## Precalculus (6th Edition) Blitzer

For the point $\left( -3,-1 \right)$, the equation is $y+1=1\left( x+3 \right)$ and for the point $\left( 2,4 \right)$, the equation is $y-4=1\left( x-2 \right)$. The slope-intercept form of the line is $y=x+2$.
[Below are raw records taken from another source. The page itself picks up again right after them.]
/-! ### The statements -/

/-- Settles O45: a step that runs an instruction ends in bounds and not Faulted, one that faults records it, and the reserved
bits and the program stay. -/
theorem stepKeepsTheInvariant : Obligations.StepKeepsTheInvariant := by
  intro s t hinv hst
  obtain ⟨hwf, hpc, hres, hfr⟩ := hinv
  have hres' : t.p &&& reservedMask = 0x00#8 := (step_reserved hst).trans hres
  cases hi : stepInstr s with
  | none =>
    rcases step_of_stepInstr_none hst hi with ⟨-, rfl⟩ | ⟨-, -, f, rfl⟩ | ⟨-, hlt, hadv, f, rfl⟩
    · exact ⟨hwf, hpc, hres, hfr⟩
    · exact ⟨hwf, hpc, hres', by simp⟩
    · refine ⟨hwf, ?_, hres', by simp⟩
      simp only [raiseFault_pc, State.advancePc_pc, raiseFault_mem, State.advancePc_mem]
      omega
  | some i =>
    obtain ⟨hr, hle, hskip, he⟩ := step_of_stepInstr_some hst hi
    obtain ⟨hpc', hfr', hmem'⟩ := exec_frame he
    have hrs' := exec_rs he
    refine ⟨?_, ?_, hres', ?_⟩
    · rw [hmem']
      exact hwf
    · rw [hpc', hmem', hskip]
      exact hle
    · rw [hfr', hrs', State.skip_fr, State.skip_rs, hfr, hr]
      by_cases hh : i = .halt <;> simp [hh]

/-- Settles O34, by what each instruction writes and by `exec_setA`. -/
theorem accumulatorIsWrittenByLdaAndReadByTax : Obligations.AccumulatorIsWrittenByLdaAndReadByTax := by
  intro s t hst
  refine ⟨fun imm hi => by simp [step_lda hst hi], fun hi => by simp [step_tax hst hi], fun hne => ?_, fun hi v => ?_⟩
  · cases hi : stepInstr s with
    | none =>
      obtain ⟨ha, -, -, -⟩ := step_none_frame hst hi
      exact absurd ha hne
    | some i =>
      cases i with
      | lda imm => exact ⟨imm, rfl⟩
      | tax => exact absurd (by simp [step_tax hst hi]) hne
      | inx => exact absurd (by simp [step_inx hst hi]) hne
      | halt => exact absurd (by simp [step_halt hst hi]) hne
  · rcases step_map (fetchIgnores_setA v) hst with ⟨-, h⟩ | ⟨i, u, hsome, he, h⟩
    · exact ⟨v, h⟩
    · obtain ⟨v', he'⟩ := exec_setA (fun htax => hi (htax ▸ hsome)) he v
      exact ⟨v', h.trans he'⟩

/-- Settles O35, by what each instruction writes and by `exec_setX`. -/
theorem indexIsWrittenByTaxAndInxAndReadByInx : Obligations.IndexIsWrittenByTaxAndInxAndReadByInx := by
  intro s t hst
  refine ⟨fun hi => by simp [step_tax hst hi], fun hi => by simp [step_inx hst hi], fun hne => ?_, fun hi v => ?_⟩
  · cases hi : stepInstr s with
    | none =>
      obtain ⟨-, hx, -, -⟩ := step_none_frame hst hi
      exact absurd hx hne
    | some i =>
      cases i with
      | lda imm => exact absurd (by simp [step_lda hst hi]) hne
      | tax => exact .inl rfl
      | inx => exact .inr rfl
      | halt => exact absurd (by simp [step_halt hst hi]) hne
  · rcases step_map (fetchIgnores_setX v) hst with ⟨-, h⟩ | ⟨i, u, hsome, he, h⟩
    · exact ⟨v, h⟩
    · obtain ⟨v', he'⟩ := exec_setX (fun hinx => hi (hinx ▸ hsome)) he v
      exact ⟨v', h.trans he'⟩

/-- Settles O36, instruction by instruction. -/
theorem flagsFollowTheResultRegister : Obligations.FlagsFollowTheResultRegister := by
  intro s t hst
  refine ⟨fun imm hi => by simp [step_lda hst hi], ?_, ?_, step_reserved hst⟩
  · rintro (hi | hi)
    · simp [step_tax hst hi]
    · simp [step_inx hst hi]
  · rintro (hi | hi)
    · simp [step_halt hst hi]
    · obtain ⟨-, -, hp, -⟩ := step_none_frame hst hi
      exact hp

/-- Settles O37, by induction on the number of steps. -/
theorem noInstructionReadsTheStatusByte : Obligations.NoInstructionReadsTheStatusByte := by
  intro k
  induction k with
  | zero =>
    intro s t q h
    cases h
    exact ⟨q, rfl, rfl⟩
  | succ k ih =>
    intro s t q h
    obtain ⟨u, hstep, hrun⟩ := runFor_succ_eq_next.mp h
    obtain ⟨q1, hstep', hq1⟩ := step_setP hstep q
    obtain ⟨q2, hrun', hq2⟩ := ih u t q1 hrun
    exact ⟨q2, runFor_succ_eq_next.mpr ⟨_, hstep', hrun'⟩, hq2.trans hq1⟩

/-- Settles O38, by the instruction's length or by the kind of fault. -/
theorem pcAdvancesByTheBytesConsumed : Obligations.PcAdvancesByTheBytesConsumed := by
  intro s t hst
  refine ⟨fun imm hi => step_pc_of_some hst hi, fun i hi hnot => ?_, fun hi => ?_⟩
  · rw [step_pc_of_some hst hi]
    cases i with
    | lda imm => exact absurd rfl (hnot imm)
    | tax => rfl
    | inx => rfl
    | halt => rfl
  · rcases step_of_stepInstr_none hst hi with ⟨hr, rfl⟩ | ⟨-, hout, f, rfl⟩ | ⟨hr, hlt, hadv, f, rfl⟩
    · simp [hr]
    · simp [Nat.not_lt.mpr hout]
    · simp [hr, hlt, hadv]

/-- Settles O39: of the steps that run an instruction only HALT's writes `RS`. -/
theorem runsEndByHaltOrFault : Obligations.RunsEndByHaltOrFault := by
  intro s t hst hne
  cases hi : stepInstr s with
  | none =>
    rcases step_of_stepInstr_none hst hi with ⟨-, rfl⟩ | ⟨hr, -, f, rfl⟩ | ⟨hr, -, -, f, rfl⟩
    · exact absurd rfl hne
    · exact ⟨hr, .inr ⟨rfl, rfl, rfl⟩⟩
    · exact ⟨hr, .inr ⟨rfl, rfl, rfl⟩⟩
  | some i =>
    obtain ⟨hr, -, -, he⟩ := step_of_stepInstr_some hst hi
    have hrs := exec_rs he
    obtain ⟨-, hfr, -⟩ := exec_frame he
    by_cases hh : i = .halt
    · subst hh
      exact ⟨hr, .inl ⟨rfl, hrs, hfr⟩⟩
    · rw [if_neg hh] at hrs
      exact absurd hrs hne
We have $\left( {{x}_{1}},{{y}_{1}} \right)$ and $\left( {{x}_{2}},{{y}_{2}} \right)$ as the points where the line passes. Here, these points are $\left( -3,-1 \right)$ and $\left( 2,4 \right)$. Hence, the slope of the line will be $m=\frac{4-\left( -1 \right)}{2-\left( -3 \right)}=\frac{5}{5}=1$. Thus, the slope of the line will be $1.$ The equation of the line in point-slope form will be calculated using the form $\left( y-{{y}_{1}} \right)=m\left( x-{{x}_{1}} \right)$ ………………………………………..….. (2) As there are two points through which the line passes, so there will be two equations of the line in point-slope form using equation (2). For the point $\left( -3,-1 \right)$, the equation will be $y+1=1\left( x+3 \right)$ ………………………………………..…… (3) For the point $\left( 2,4 \right)$, the equation will be $y-4=1\left( x-2 \right)$ ………………………………………..……. (4) The slope-intercept form can be concluded by simplifying either equation (3) or (4); we will get \begin{align} & y+1=1\left( x+3 \right) \\ & y+1-1=x+3-1 \\ & y=x+2 \end{align} Thus, the slope-intercept form of the line will be $y=x+2$.